Google/YouTube document: "An MTV marketing executive described posting clips to YouTube as a 'no brainer' and raved that the benefits of placing content on YouTube were 'overwhelming'."
"In a memorandum... the Google Video team advised senior Google executives: YouTube is 'a 'rogue enabler' of content theft' 'YouTube's content is all free, and much of it is highly sought after pirated clips.'"
"Viacom alone has uploaded thousands of videos to YouTube to market hundreds of its programs and movies, including many that are now works in suit... Viacom does so for a simple reason: this kind of marketing works. As a Viacom employee explained to The Wall Street Journal: 'you almost can't find a better place than YouTube to promote your movie.'"
Another interesting tit-bit contained in the court documents is just how much everyone made when Google bought YouTube for $1.65bn (£1.1bn).
Viacom noted that on 11 August 2005, outside Sequoia's offices in Palo Alto, YouTube co-founder Jawed Karim asked the two other YouTube co-founders, as captured on video, "At what point would we tell them our dirty little secret, which is that we actually just want to sell out quickly," and Chad Hurley responded, "we'll have to erase the file".

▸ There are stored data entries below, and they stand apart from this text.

/-- Failures of the trigger sources and masks (R152). -/
def State.sourceFails (s : State) (w : Swap) (get : Nat → Nat) : List Nat :=
  ((List.range 16).map fun m =>
    failIf ((w.tables.any fun t => t.1 == m) && !risesStrictly (maskStarts (s.proposedTable w m) (get (Obj.TRIG_MASK_SEGS m))))
      (Obj.TRIG_MASK_WRITE m)).flatten ++
  ((List.range 32).map fun k =>
    let kind := get (Obj.TRIG_SRC_KIND k)
    let i := get (Obj.TRIG_SRC_INPUT k)
    let c := get (Obj.DET_BP_CONTEXT i)
    let bad := match kind with
      | 1 => !(Nat.blt i 16 && get (Obj.TUNE_ENABLE i) == 1)
      | 2 => !(Nat.blt i 32 && get (Obj.XFM_ENABLE i) == 1)
      | 3 => !(Nat.blt c 32 && get (Obj.XFM_ENABLE c) == 1)
      | 4 => Nat.ble 4 i
      | 6 => Nat.ble 16 i
      | _ => false
    let h : Int := ((2 ^ get (Obj.XFM_SIZE_LOG2 i) / 2 : Nat) : Int)
    let m := get (Obj.TRIG_SRC_MASK k)
    if !s.counts ⟨.source, k⟩ then []
    else failIf bad (Obj.TRIG_SRC_INPUT k) ++
      failIf (kind == 2 && (maskStarts (s.proposedTable w m) (get (Obj.TRIG_MASK_SEGS m))).any fun b => decide (b < -h) || decide (h ≤ b))
        (Obj.TRIG_SRC_MASK k) ++
      failIf (kind != 4 && get (Obj.TRIG_SRC_DIR k) == 2) (Obj.TRIG_SRC_DIR k)).flatten

/-- A slot may not name the code (R131, Table 6.7). -/
def codeBad (get : Nat → Nat) (n c : Nat) : Bool :=
  (Nat.ble 42 c && Nat.ble c 44) || Nat.ble 61 c ||
  (Nat.ble 2 c && Nat.ble c 33 && get (Obj.TRIG_SRC_KIND (c - 2)) == 0) ||
  (Nat.ble 45 c && Nat.ble c 60 && (Nat.ble n (c - 45) || get (Obj.TRIG_SEQ_ENABLE (c - 45)) != 1))

/-- A TUNERS mask names a tuner that is not enabled. -/
def tunersBad (get : Nat → Nat) (mask : Nat) : Bool := (bitList mask 16).any fun t => get (Obj.TUNE_ENABLE t) != 1

/-- Failures of the sequencers, groups and capture units (R144, R152). DEDUCED: a group or a capture unit that is not enabled has no master,
member, tuner or origin to check, as their defaults would refuse every configuration; its masks and lengths are checked (log entry 62). -/
def sequencerFails (get : Nat → Nat) : List Nat :=
  let groups := (List.range 4).filter fun g => get (Obj.TRIG_GRP_ENABLE g) == 1
  let members (g : Nat) := get (Obj.TRIG_GRP_MASTER g) :: bitList (get (Obj.TRIG_GRP_MEMBERS g)) 16
  let budgets := (List.range 20).map fun o =>
    (if o < 16 then Obj.TRIG_SEQ_MARK_BUDGET o else Obj.TRIG_GRP_MARK_BUDGET (o - 16), originBudget get o)
  ((List.range 16).map fun n =>
    (if get (Obj.TRIG_SEQ_ENABLE n) != 1 then [] else (slotsOf.map fun (qk : Nat × Nat) =>
      failIf ((slotCodes (get (Obj.TRIG_SEQ_SLOT n qk.1 qk.2))).any (codeBad get n)) (Obj.TRIG_SEQ_SLOT n qk.1 qk.2)).flatten) ++
    failIf (tunersBad get (get (Obj.TRIG_SEQ_TUNERS n))) (Obj.TRIG_SEQ_TUNERS n)).flatten ++
  (groups.map fun g =>
    let earlier := ((groups.filter fun h => Nat.blt h g).map members).flatten
    failIf (bitOf (get (Obj.TRIG_GRP_MEMBERS g)) (get (Obj.TRIG_GRP_MASTER g)) || (members g).any earlier.contains)
      (Obj.TRIG_GRP_MEMBERS g)).flatten ++
  ((List.range 4).map fun g => failIf (tunersBad get (get (Obj.TRIG_GRP_TUNERS g))) (Obj.TRIG_GRP_TUNERS g)).flatten ++
  ((List.range 4).map fun u => failIf (Nat.ble (get (Obj.TRIG_CAP_LEN u)) (get (Obj.TRIG_CAP_PRE u))) (Obj.TRIG_CAP_PRE u)).flatten ++
  (((List.range 4).filter fun u => get (Obj.TRIG_CAP_ENABLE u) == 1).map fun u =>
    let o := get (Obj.TRIG_CAP_SEQ u)
    failIf (get (Obj.RSV_HIST_ENABLE (get (Obj.TRIG_CAP_TUNER u))) != 1) (Obj.TRIG_CAP_TUNER u) ++
    failIf (get (if o < 16 then Obj.TRIG_SEQ_ENABLE o else Obj.TRIG_GRP_ENABLE (o - 16)) != 1) (Obj.TRIG_CAP_SEQ u)).flatten ++
  ((firstOver budgets 62500000).map fun k => [k]).getD []

/-- RSV_HIST_SPAN of a configuration, ticks (R179). -/
def spanOf (get : Nat → Nat) (h : Nat) : Nat :=
  get (Obj.RSV_HIST_PANS h) * 2 ^ 24 * (if h < 16 then 2 * get (Obj.TUNE_DECIM h) else 3)

/-- Failures of the rings, replay slots and the placement (R182, R183, R197). -/
def State.ringFails (s : State) (get : Nat → Nat) : List Nat :=
  (((List.range 20).filter fun h => get (Obj.RSV_HIST_ENABLE h) == 1).map fun h =>
    failIf (get (if h < 16 then Obj.TUNE_ENABLE h else Obj.CONV_ENABLE (h - 16)) != 1) (Obj.RSV_HIST_ENABLE h)).flatten ++
  ((List.range 16).map fun x =>
    failIf (s.counts ⟨.replay, x⟩ && get (Obj.RSV_RPL_RATE x) != 0 && get (Obj.RSV_HIST_ENABLE (get (Obj.RSV_RPL_RING x))) != 1)
      (Obj.RSV_RPL_RING x)).flatten ++
  (match s.placeSmalls get with
    | .error k => [k]
    | .ok _ => [])

/-- The ring that a flow reads by reference, none for the other sources (Table 11.4). -/
def refRing (get : Nat → Nat) (f : Nat) : Option Nat :=
  let i := get (Obj.FLOW_SRC_INDEX f)
  match get (Obj.FLOW_SRC f) with
  | 1 => some i | 6 => some (get (Obj.TRIG_CAP_TUNER i)) | 7 => some (get (Obj.RSV_RPL_RING i))
  | _ => none

/-- A transmit flow's source is there to be sent (Table 11.6). -/
def State.flowSourceOk (s : State) (get : Nat → Nat) (f : Nat) : Bool :=
  let i := get (Obj.FLOW_SRC_INDEX f)
  match get (Obj.FLOW_SRC f) with
  | 0 => true
  | 1 => Nat.blt i 20 && get (Obj.RSV_HIST_ENABLE i) == 1
  | 2 => Nat.blt i 32 && get (Obj.XFM_ENABLE i) == 1 && get (Obj.XFM_OUT_FORMAT i) != 0
  | 3 => Nat.blt i 32 && get (Obj.XFM_ENABLE i) == 1 && productOn get i (get (Obj.FLOW_SRC_PRODUCT f))
  | 4 => Nat.blt i 8 && get (Obj.CRYS_ENABLE i) == 1
  | 5 => (Nat.blt i 16 && get (Obj.TRIG_SEQ_ENABLE i) == 1) ||
      (Nat.ble 16 i && Nat.blt i 20 && get (Obj.TRIG_GRP_ENABLE (i - 16)) == 1)
  | 6 => Nat.blt i 4 && get (Obj.TRIG_CAP_ENABLE i) == 1
  | 7 => Nat.blt i 16 && get (Obj.RSV_RPL_RATE i) != 0
  | 8 => Nat.ble 32 i && Nat.blt i 96 && s.isOwned ⟨.mover, i⟩ && s.holder ⟨.mover, i⟩ == s.holder ⟨.flow, f⟩
  | _ => false

/-- The port can carry the flow: enabled, not fenced, with an address of the flow's IP version. -/
def State.portUsable (s : State) (get : Nat → Nat) (f p : Nat) : Bool :=
  s.rdB (Obj.PORT_ENABLE p) && s.rd (Obj.PORT_STATE p) != 5 &&
    s.rd (if flowIp4 get f then Obj.PORT_IP4 p else Obj.PORT_IP6 p) != 0

/-- The largest FLOW_BEATS on a port (R247). -/
def State.maxBeats (s : State) (get : Nat → Nat) (f p : Nat) : Nat :=
  (s.rd (Obj.PORT_MTU p) - (if flowIp4 get f then 20 else 40) - 72) / beatOctets (get (Obj.FLOW_WIDTH f))

/-- Failures of the flows (R251, R252, R259). -/
def State.flowFails (s : State) (get : Nat → Nat) : List Nat :=
  (((List.range 249).filter fun f => get (Obj.FLOW_ENABLE f) == 1).map fun f =>
    let tx := get (Obj.FLOW_DIR f) == 0
    let ok := s.flowSourceOk get f
    let hold := get (Obj.FLOW_ACK_MAX f) + get (Obj.FLOW_RTO f) * get (Obj.FLOW_TRY_MAX f)
    let r := flowRate get f
    let ps := bitList (get (Obj.FLOW_PORTS f)) 28
    let owner := s.holder ⟨.flow, f⟩
    failIf (tx && !ok) (Obj.FLOW_SRC_INDEX f) ++
    failIf (tx && get (Obj.FLOW_WIDTH f) == 4 && get (Obj.FLOW_SRC f) != 8) (Obj.FLOW_WIDTH f) ++
    failIf (ps.isEmpty || !ps.all (s.portUsable get f)) (Obj.FLOW_PORTS f) ++
    failIf (get (Obj.FLOW_BEATS f) == 0 || ps.any fun p => Nat.blt (s.maxBeats get f p) (get (Obj.FLOW_BEATS f))) (Obj.FLOW_BEATS f) ++
    failIf (Nat.blt (get (Obj.FLOW_REC_VER_MAX f)) 1) (Obj.FLOW_REC_VER_MAX f) ++
    (match refRing get f with
      | some h => failIf (tx && ok && Nat.blt (spanOf get h) (hold * tpus)) (Obj.FLOW_RTO f)
      | none => failIf (tx && ok && Nat.blt (2 ^ get (Obj.FLOW_RETAIN_LOG2 f) * halfOctets (get (Obj.FLOW_WIDTH f)) * 1000000 * r.den)
          (2 * hold * r.num)) (Obj.FLOW_RETAIN_LOG2 f)) ++
    failIf ((!tx || get (Obj.FLOW_SRC f) == 8) && get (Obj.FLOW_RATE f) == 0) (Obj.FLOW_RATE f) ++
    failIf (s.rdc (Obj.FLOW_ENABLE f) != 1 && Nat.ble 65535 (s.rd (Obj.FLOW_INCARN f)) &&
      (s.flow f).keyOf == owner.map fun i => (i, (s.ses i).inc)) (Obj.FLOW_ENABLE f)).flatten

/-- Words of a row of a layer's pixels (R274). -/
def layerRowWords (get : Nat → Nat) (l : Nat) : Nat :=
  if get (Obj.SCAN_L_FORMAT l) = 0 then get (Obj.SCAN_L_W l) else ceilDiv (get (Obj.SCAN_L_W l)) 4

/-- An enabled layer's last pixel word lies outside its buffer, or the density layer's two images do not fit (R274, R276). -/
def layerOutside (get : Nat → Nat) (l : Nat) : Bool :=
  let s := get (Obj.SCAN_L_BUF_LOG2 l)
  let o := get (Obj.SCAN_L_OFFSET l)
  let last := o + (get (Obj.SCAN_L_H l) - 1) * get (Obj.SCAN_L_STRIDE l) + layerRowWords get l
  if s = 0 then true
  else if l = 0 then Nat.ble (2 ^ (s - 1)) o || Nat.blt (2 ^ (s - 1)) (o + get (Obj.SCAN_L_STRIDE l) * get (Obj.SCAN_L_H l))
  else Nat.blt (2 ^ s) last

/-- Failures of the scan-out (R270, R288, R443, R445) and of the Plumb unit (R312). Only the buffer case of Table 12.2 names enabled layers; the
density plane and the traces of a layer that is not enabled are looked at where the commit writes them (log entry 72). -/
def State.scanFails (s : State) (w : Swap) (get : Nat → Nat) : List Nat :=
  let t := scanTransfer get
  let fence := s.rd Obj.DIAG_FENCE_OTHER
  let slow := if get Obj.SCAN_MODE = 1 then Nat.blt (t.den * 1000 * tps) (t.num * get Obj.SCAN_VACTIVE * get Obj.SCAN_RATE_MAX)
    else Nat.blt (scanLinePixels get * tps * t.den) (t.num * get Obj.SCAN_PIXEL_HZ)
  failIf slow Obj.SCAN_LANE_MBPS ++
  failIf (Nat.blt 2560 (get Obj.SCAN_HACTIVE)) Obj.SCAN_HACTIVE ++
  failIf (Nat.blt 1600 (get Obj.SCAN_VACTIVE)) Obj.SCAN_VACTIVE ++
  failIf (get Obj.SCAN_ENABLE == 1 && (bitOf fence 2 || bitOf fence 3)) Obj.SCAN_ENABLE ++
  ((List.range 4).map fun l =>
    failIf (Nat.blt (get Obj.SCAN_HACTIVE) (get (Obj.SCAN_L_X l) + get (Obj.SCAN_L_W l)) ||
      Nat.blt (get Obj.SCAN_VACTIVE) (get (Obj.SCAN_L_Y l) + get (Obj.SCAN_L_H l))) (Obj.SCAN_L_W l) ++
    failIf (get (Obj.SCAN_L_ENABLE l) == 1 && l != 1 && layerOutside get l) (Obj.SCAN_L_OFFSET l) ++
    failIf (l != 1 && (get (Obj.SCAN_L_OFFSET l) % 8 != 0 || get (Obj.SCAN_L_STRIDE l) % 8 != 0 ||
      Nat.blt (get (Obj.SCAN_L_STRIDE l)) (layerRowWords get l))) (Obj.SCAN_L_STRIDE l)).flatten ++
  failIf (((get (Obj.SCAN_L_ENABLE 0) == 1 || (get Obj.SCAN_L_DENS_PLANE != 255 && w.vals.any fun v => v.1 == Obj.SCAN_L_DENS_PLANE)) &&
      !(Nat.blt (get Obj.SCAN_L_DENS_PLANE) 8 && get (Obj.CRYS_ENABLE (get Obj.SCAN_L_DENS_PLANE)) == 1)) ||
    Nat.ble (get Obj.SCAN_L_DENS_HI) (get Obj.SCAN_L_DENS_LO)) Obj.SCAN_L_DENS_PLANE ++
  ((traceSources get).map fun p =>
    let c := p.2 / 256
    let q := p.2 % 256
    failIf ((get (Obj.SCAN_L_ENABLE 1) == 1 || w.vals.any fun v => v.1 == p.1) &&
      !(Nat.blt c 32 && get (Obj.XFM_ENABLE c) == 1 && (q == 0 || q == 1 || q == 2 || q == 5) && productOn get c q)) p.1).flatten ++
  failIf (bitOf fence 1 && get Obj.PLMB_MODE == 0 && (get Obj.PLMB_TDC_ENABLE == 1 || w.vals.any fun v => groupOf v.1 == 10)) Obj.PLMB_MODE

/-- The lowest key of a list. -/
def lowest (l : List Nat) : Option Nat :=
  l.foldl (fun (m : Option Nat) k => match m with
    | none => some k
    | some x => some (min x k)) none

/-- Ticks from which no Joint is requested (R455). -/
def lastTick : Nat := 2 ^ 64 - 2 ^ 36

/-- Step 2 of Table 15.9: DEV_JOINT_AT (R351, R455), then the lowest object that fails. -/
def State.rangeFail (s : State) (w : Swap) : Option Nat :=
  let get := s.proposed w
  if Nat.blt (w.served + 2 ^ 41) w.reqTick || Nat.ble lastTick (max w.reqTick (s.tick + 3200000)) then some Obj.DEV_JOINT_AT
  else lowest (s.contextFails w get ++ s.detectorFails get ++ s.sourceFails w get ++ sequencerFails get ++ s.ringFails get ++
    s.flowFails get ++ s.scanFails w get)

Peter Kafka, who is a senior editor at All Things D has broken the figures that Viacom uses down as follows:
• $516m to Sequoia Capital, which invested $9m in the company
• $334m to co-founder Chad Hurley
• $301m to co-founder Steve Chen
• $85m to Artis Capital, which invested $3m
• $66m to co-founder Jawed Karim
• Five other YouTube employees received shares worth a total of $33.4m
And of course all this proves is you should never ever ever put anything sensitive or disparaging in an e-mail. Or a blog post either, I guess.